QUIC-Related Requirements
-------------------------

Note that implementation of QUIC will require that the underlying network BIO
passed to the QUIC implementation be configured to support datagram semantics
instead of bytestream semantics as has been the case with traditional TLS
over TCP. This will require applications using custom BIOs on the network side
to make substantial changes to the implementation of those custom BIOs to model
datagram semantics. These changes are not minor, but there is no way around this
requirement.

It should also be noted that implementation of QUIC requires handling of timer
events as well as the circumstances where a network socket becomes readable or
writable. In many cases we need to handle these events simultaneously (e.g. wait
until a socket becomes readable, or writable, or a timeout expires, whichever
comes first).

Note that the discussion in this document primarily concerns usage of blocking
vs. non-blocking I/O in the interface between the QUIC implementation and an
underlying BIO provided to the QUIC implementation to provide it access to the
network. This is independent of and orthogonal to the application interface to
libssl, which will support both blocking and non-blocking I/O.

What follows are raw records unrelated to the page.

-- ==== Sys2Proof/Machine/Flags.lean ====
section
/-! DEFINITION. The ALU and flag engine (40_alu_flags.md R150-R168) as pure functions from the flag byte and the operands to
the result and the new flag byte.  Sums and differences are computed exactly and narrowed at the end. -/

namespace Sys2Proof.Machine

/-! ## The flag byte (R46): S Z x H x P/V N C -/

/-- `F.S`. -/
def flagS (f : Byte) : Bool := f.getLsbD 7

/-- `F.Z`. -/
def flagZ (f : Byte) : Bool := f.getLsbD 6

/-- `F.H`. -/
def flagH (f : Byte) : Bool := f.getLsbD 4

/-- `F.PV`. -/
def flagPV (f : Byte) : Bool := f.getLsbD 2

/-- `F.N`. -/
def flagN (f : Byte) : Bool := f.getLsbD 1

/-- `F.C`. -/
def flagC (f : Byte) : Bool := f.getLsbD 0

/-- The masks of R150. -/
def maskS : Byte := 0x80
def maskZ : Byte := 0x40
def maskPV : Byte := 0x04
def maskN : Byte := 0x02
def maskC : Byte := 0x01

/-- Bits 5 and 3, which every flag-writing rule keeps (R53). -/
def maskXY : Byte := 0x28

/-- `v` when the condition holds, else 0. -/
def bitIf (cond : Bool) (v : Byte) : Byte := if cond then v else 0

/-- The flag byte with the six documented flags given and bits 5 and 3 clear (R46): the `new` of R150. -/
def newFlags (s z h pv n c : Bool) : Byte :=
  bitIf s 0x80 ||| bitIf z 0x40 ||| bitIf h 0x10 ||| bitIf pv 0x04 ||| bitIf n 0x02 ||| bitIf c 0x01

/-- `F' = (F & keep) | new` (R150). -/
def mergeFlags (f keep new : Byte) : Byte := (f &&& keep) ||| new

/-- `Parity(v)`: an even number of 1 bits among the 8 (R151). -/
def parity (v : Byte) : Bool := [0, 1, 2, 3, 4, 5, 6, 7].countP (fun k => v.getLsbD k) % 2 == 0

/-! ## 8-bit arithmetic -/

/-- `Add8` (R152). -/
def add8 (f a b : Byte) (cin : Bool) : Byte × Byte :=
  let t := a.toNat + b.toNat + cin.toNat
  let r := BitVec.ofNat 8 t
  (r, mergeFlags f maskXY (newFlags
    (r.getLsbD 7)
    (r == 0)
    (decide (a.toNat % 16 + b.toNat % 16 + cin.toNat > 15))
    (a.getLsbD 7 == b.getLsbD 7 && r.getLsbD 7 != a.getLsbD 7)
    false
    (decide (t > 255))))

/-- `Sub8` (R153). -/
def sub8 (f a b : Byte) (cin : Bool) : Byte × Byte :=
  let r := BitVec.ofInt 8 ((a.toNat : Int) - b.toNat - cin.toNat)
  (r, mergeFlags f maskXY (newFlags
    (r.getLsbD 7)
    (r == 0)
    (decide (a.toNat % 16 < b.toNat % 16 + cin.toNat))
    (a.getLsbD 7 != b.getLsbD 7 && r.getLsbD 7 != a.getLsbD 7)
    true
    (decide (a.toNat < b.toNat + cin.toNat))))

/-- The flags of a logical operation: S, Z and parity of the result, N = C = 0 (R154-R156). -/
def logicFlags (f r : Byte) (h : Bool) : Byte :=
  mergeFlags f maskXY (newFlags (r.getLsbD 7) (r == 0) h (parity r) false false)

/-- `And8` (R154). -/
def and8 (f a b : Byte) : Byte × Byte := (a &&& b, logicFlags f (a &&& b) true)

/-- `Or8` (R155). -/
def or8 (f a b : Byte) : Byte × Byte := (a ||| b, logicFlags f (a ||| b) false)

/-- `Xor8` (R156). -/
def xor8 (f a b : Byte) : Byte × Byte := (a ^^^ b, logicFlags f (a ^^^ b) false)

/-- `Inc8` (R157). -/
def inc8 (f v : Byte) : Byte × Byte :=
  let r := v + 1
  (r, mergeFlags f (maskXY ||| maskC)
    (newFlags (r.getLsbD 7) (r == 0) (v &&& 0x0F == 0x0F) (v == 0x7F) false false))

/-- `Dec8` (R158). -/
def dec8 (f v : Byte) : Byte × Byte :=
  let r := v - 1
  (r, mergeFlags f (maskXY ||| maskC)
    (newFlags (r.getLsbD 7) (r == 0) (v &&& 0x0F == 0x00) (v == 0x80) true false))

/-- `Neg` (R167). -/
def neg8 (f a : Byte) : Byte × Byte := sub8 f 0 a false

/-! ## 16-bit arithmetic -/

/-- `Add16` (R159). -/
def add16 (f : Byte) (a b : Word) : Word × Byte :=
  let t := a.toNat + b.toNat
  (BitVec.ofNat 16 t, mergeFlags f (maskXY ||| maskS ||| maskZ ||| maskPV) (newFlags false false
    (decide (a.toNat % 4096 + b.toNat % 4096 > 4095))
    false
    false
    (decide (t > 65535))))

/-- `Adc16` (R160). -/
def adc16 (f : Byte) (a b : Word) (cin : Bool) : Word × Byte :=
  let t := a.toNat + b.toNat + cin.toNat
  let r := BitVec.ofNat 16 t
  (r, mergeFlags f maskXY (newFlags
    (r.getLsbD 15)
    (r == 0)
    (decide (a.toNat % 4096 + b.toNat % 4096 + cin.toNat > 4095))
    (a.getLsbD 15 == b.getLsbD 15 && r.getLsbD 15 != a.getLsbD 15)
    false
    (decide (t > 65535))))

/-- `Sbc16` (R161). -/
def sbc16 (f : Byte) (a b : Word) (cin : Bool) : Word × Byte :=
  let r := BitVec.ofInt 16 ((a.toNat : Int) - b.toNat - cin.toNat)
  (r, mergeFlags f maskXY (newFlags
    (r.getLsbD 15)
    (r == 0)
    (decide (a.toNat % 4096 < b.toNat % 4096 + cin.toNat))
    (a.getLsbD 15 != b.getLsbD 15 && r.getLsbD 15 != a.getLsbD 15)
    true
    (decide (a.toNat < b.toNat + cin.toNat))))

/-! ## Rotates, shifts and bit tests -/

/-- `v[6:0] ‖ c`: the bits moved left, `c` into bit 0. -/
def shiftLeftIn (v : Byte) (c : Bool) : Byte := v <<< 1 ||| bitIf c 0x01

/-- `c ‖ v[7:1]`: the bits moved right, `c` into bit 7. -/
def shiftRightIn (v : Byte) (c : Bool) : Byte := v >>> 1 ||| bitIf c 0x80

/-- The bit movement of a shift operation and the bit moved out (the table of R163). -/
def rotate (o : Rot) (v : Byte) (c : Bool) : Byte × Bool :=
  match o with
  | .rlc => (shiftLeftIn v (v.getLsbD 7), v.getLsbD 7)
  | .rrc => (shiftRightIn v (v.getLsbD 0), v.getLsbD 0)
  | .rl => (shiftLeftIn v c, v.getLsbD 7)
  | .rr => (shiftRightIn v c, v.getLsbD 0)
  | .sla => (shiftLeftIn v false, v.getLsbD 7)
  | .sra => (shiftRightIn v (v.getLsbD 7), v.getLsbD 0)
  | .sll => (shiftLeftIn v true, v.getLsbD 7)
  | .srl => (shiftRightIn v false, v.getLsbD 0)

/-- `Shift(op, v, F.C)` (R163). -/
def shift8 (o : Rot) (f v : Byte) : Byte × Byte :=
  let (r, out) := rotate o v (flagC f)
  (r, mergeFlags f maskXY (newFlags (r.getLsbD 7) (r == 0) false (parity r) false out))

/-- The flags of an accumulator rotate: H = N = 0 and C the bit rotated out (R162). -/
def accRotateFlags (f : Byte) (out : Bool) : Byte :=
  mergeFlags f (maskXY ||| maskS ||| maskZ ||| maskPV) (newFlags false false false false false out)

/-- `Rlca` (R162). -/
def rlca8 (f a : Byte) : Byte × Byte := (shiftLeftIn a (a.getLsbD 7), accRotateFlags f (a.getLsbD 7))

/-- `Rla` (R162). -/
def rla8 (f a : Byte) : Byte × Byte := (shiftLeftIn a (flagC f), accRotateFlags f (a.getLsbD 7))

/-- `Rrca` (R162). -/
def rrca8 (f a : Byte) : Byte × Byte := (shiftRightIn a (a.getLsbD 0), accRotateFlags f (a.getLsbD 0))

/-- `Rra` (R162). -/
def rra8 (f a : Byte) : Byte × Byte := (shiftRightIn a (flagC f), accRotateFlags f (a.getLsbD 0))

/-- `Bit(b, v)` (R164); S and P/V are the two free bits given. -/
def bitTest (f v : Byte) (b : Fin 8) (freeS freePV : Bool) : Byte :=
  mergeFlags f (maskXY ||| maskC) (newFlags freeS (!v.getLsbD b.val) true freePV false false)

/-- `v | (1 << b)` (R368). -/
def setBit (v : Byte) (b : Fin 8) : Byte := v ||| (1 : Byte) <<< b.val

/-- `v & ~(1 << b)`, the mask 8 bits wide (R370). -/
def resBit (v : Byte) (b : Fin 8) : Byte := v &&& ~~~((1 : Byte) <<< b.val)

/-! ## Decimal adjust, conditions, and the flags that instructions of 42 and 45 give themselves -/

/-- The correction of `Daa` (R165). -/
def daaCorrection (f a : Byte) : Byte :=
  bitIf (flagH f || decide ((a &&& 0x0F).toNat > 9)) 0x06 ||| bitIf (flagC f || decide (a.toNat > 0x99)) 0x60

/-- `Daa` (R165). -/
def daa8 (f a : Byte) : Byte × Byte :=
  let corr := daaCorrection f a
  let r := if flagN f then a - corr else a + corr
  let h := if flagN f then flagH f && decide ((a &&& 0x0F).toNat < 6) else decide ((a &&& 0x0F).toNat > 9)
  (r, mergeFlags f (maskXY ||| maskN)
    (newFlags (r.getLsbD 7) (r == 0) h (parity r) false (flagC f || decide (a.toNat > 0x99))))

/-- `Cond(c, F)` (R166). -/
def condHolds (cc : Cond) (f : Byte) : Bool :=
  match cc with
  | .nz => !flagZ f
  | .z => flagZ f
  | .nc => !flagC f
  | .c => flagC f
  | .po => !flagPV f
  | .pe => flagPV f
  | .p => !flagS f
  | .m => flagS f

/-- The condition a JR code names: codes 0-3 of R106. -/
def jrCond : JrCond → Cond
  | .nz => .nz
  | .z => .z
  | .nc => .nc
  | .c => .c

/-- The flags of CPL: H = N = 1 (R279). -/
def cplFlags (f : Byte) : Byte :=
  mergeFlags f (maskXY ||| maskS ||| maskZ ||| maskPV ||| maskC) (newFlags false false true false true false)

/-- The flags of SCF: C = 1, H = N = 0 (R280). -/
def scfFlags (f : Byte) : Byte :=
  mergeFlags f (maskXY ||| maskS ||| maskZ ||| maskPV) (newFlags false false false false false true)

/-- The flags of CCF: C inverted, H the old C, N = 0 (R281). -/
def ccfFlags (f : Byte) : Byte :=
  mergeFlags f (maskXY ||| maskS ||| maskZ ||| maskPV) (newFlags false false (flagC f) false false (!flagC f))

/-- The flags of a byte read: S and Z of it, H = N = 0, P/V as given, C unchanged (R380, R394-R397). -/
def byteFlags (f v : Byte) (pv : Bool) : Byte :=
  mergeFlags f (maskXY ||| maskC) (newFlags (v.getLsbD 7) (v == 0) false pv false false)

/-- The flags of a block transfer: H = N = 0, P/V as given, S, Z and C unchanged (R398). -/
def blockLoadFlags (f : Byte) (pv : Bool) : Byte :=
  mergeFlags f (maskXY ||| maskS ||| maskZ ||| maskC) (newFlags false false false pv false false)

/-- The flags of a block compare of `a` with `v`: S, Z and H of `a - v`, P/V as given, N = 1, C unchanged (R402). -/
def blockCompareFlags (f a v : Byte) (pv : Bool) : Byte :=
  mergeFlags f (maskXY ||| maskC) (newFlags
    ((a - v).getLsbD 7)
    (a - v == 0)
    (decide (a.toNat % 16 < v.toNat % 16))
    pv
    true
    false)

/-- The flags of block I/O: Z and P/V as given, N = 1, C unchanged, S and H the two free bits given (R416). -/
def blockIoFlags (f : Byte) (z pv freeS freeH : Bool) : Byte :=
  mergeFlags f (maskXY ||| maskC) (newFlags freeS z freeH pv true false)

end Sys2Proof.Machine
end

Blocking vs. Non-Blocking Modes in Underlying Network BIOs
----------------------------------------------------------

The above constraints make it effectively a requirement that non-blocking I/O be
used for the calls to the underlying network BIOs. To illustrate this point, we
first consider how QUIC might be implemented using blocking network I/O
internally.

To function correctly and provide blocking semantics at the application level,
our QUIC implementation must be able to block such that it can respond to any of
the following events for the underlying network read and write BIOs immediately:

- The underlying network write BIO becomes writeable;
- The underlying network read BIO becomes readable;
- A timeout expires.

### Blocking sockets and select(3)

Firstly, consider how this might be accomplished using the Berkeley sockets API.
Blocking on all three wakeup conditions listed above would require use of an API
such as select(3) or poll(3), regardless of whether the network socket is
configured in blocking mode or not.

While in principle APIs such as select(3) can be used with a socket in blocking
mode, this is not an advisable usage mode. If a socket is in blocking mode,
calls to send(3) or recv(3) may block for some arbitrary period of time, meaning
that our QUIC implementation cannot handle incoming data (if we are blocked on
send), send outgoing data (if we are blocked on receive), or handle timeout
events.

Though it can be argued that a select(3) call indicating readability or
writeability should guarantee that a subsequent send(3) or recv(3) call will not
block, there are several reasons why this is an extremely undesirable solution:

- It is quite likely that there are buggy OSes out there which perform spurious
  wakeups from select(3).

- The fact that a socket is writeable does not necessarily mean that a datagram
  of the size we wish to send is writeable, so a send(3) call could block
  anyway.

- This usage pattern precludes multithreaded use barring some locking scheme
  due to the possibility of other threads racing between the call to select(3)
  and the subsequent I/O call. This undermines our intentions to support
  multi-threaded network I/O on the backend.

Moreover, our QUIC implementation will not drive the Berkeley sockets API
directly but uses the BIO abstraction to access the network, so these issues are
then compounded by the limitations of our existing BIO interfaces. We do not
have a BIO interface which provides for select(3)-like functionality or which
can implement the required semantics above.

Moreover, even if we used select(3) directly, select(3) only gives us a
guarantee (under a non-buggy OS) that a single syscall will not block, however
we have no guarantee in the API contract for BIO_read(3) or BIO_write(3) that
any given BIO implementation has such a BIO call correspond to only a single
system call (or any system call), so this does not work either. Therefore,
trying to implement QUIC on top of blocking I/O in this way would require
violating the BIO abstraction layer, and would not work with custom BIOs (even
if the poll descriptor concept discussed below were adopted).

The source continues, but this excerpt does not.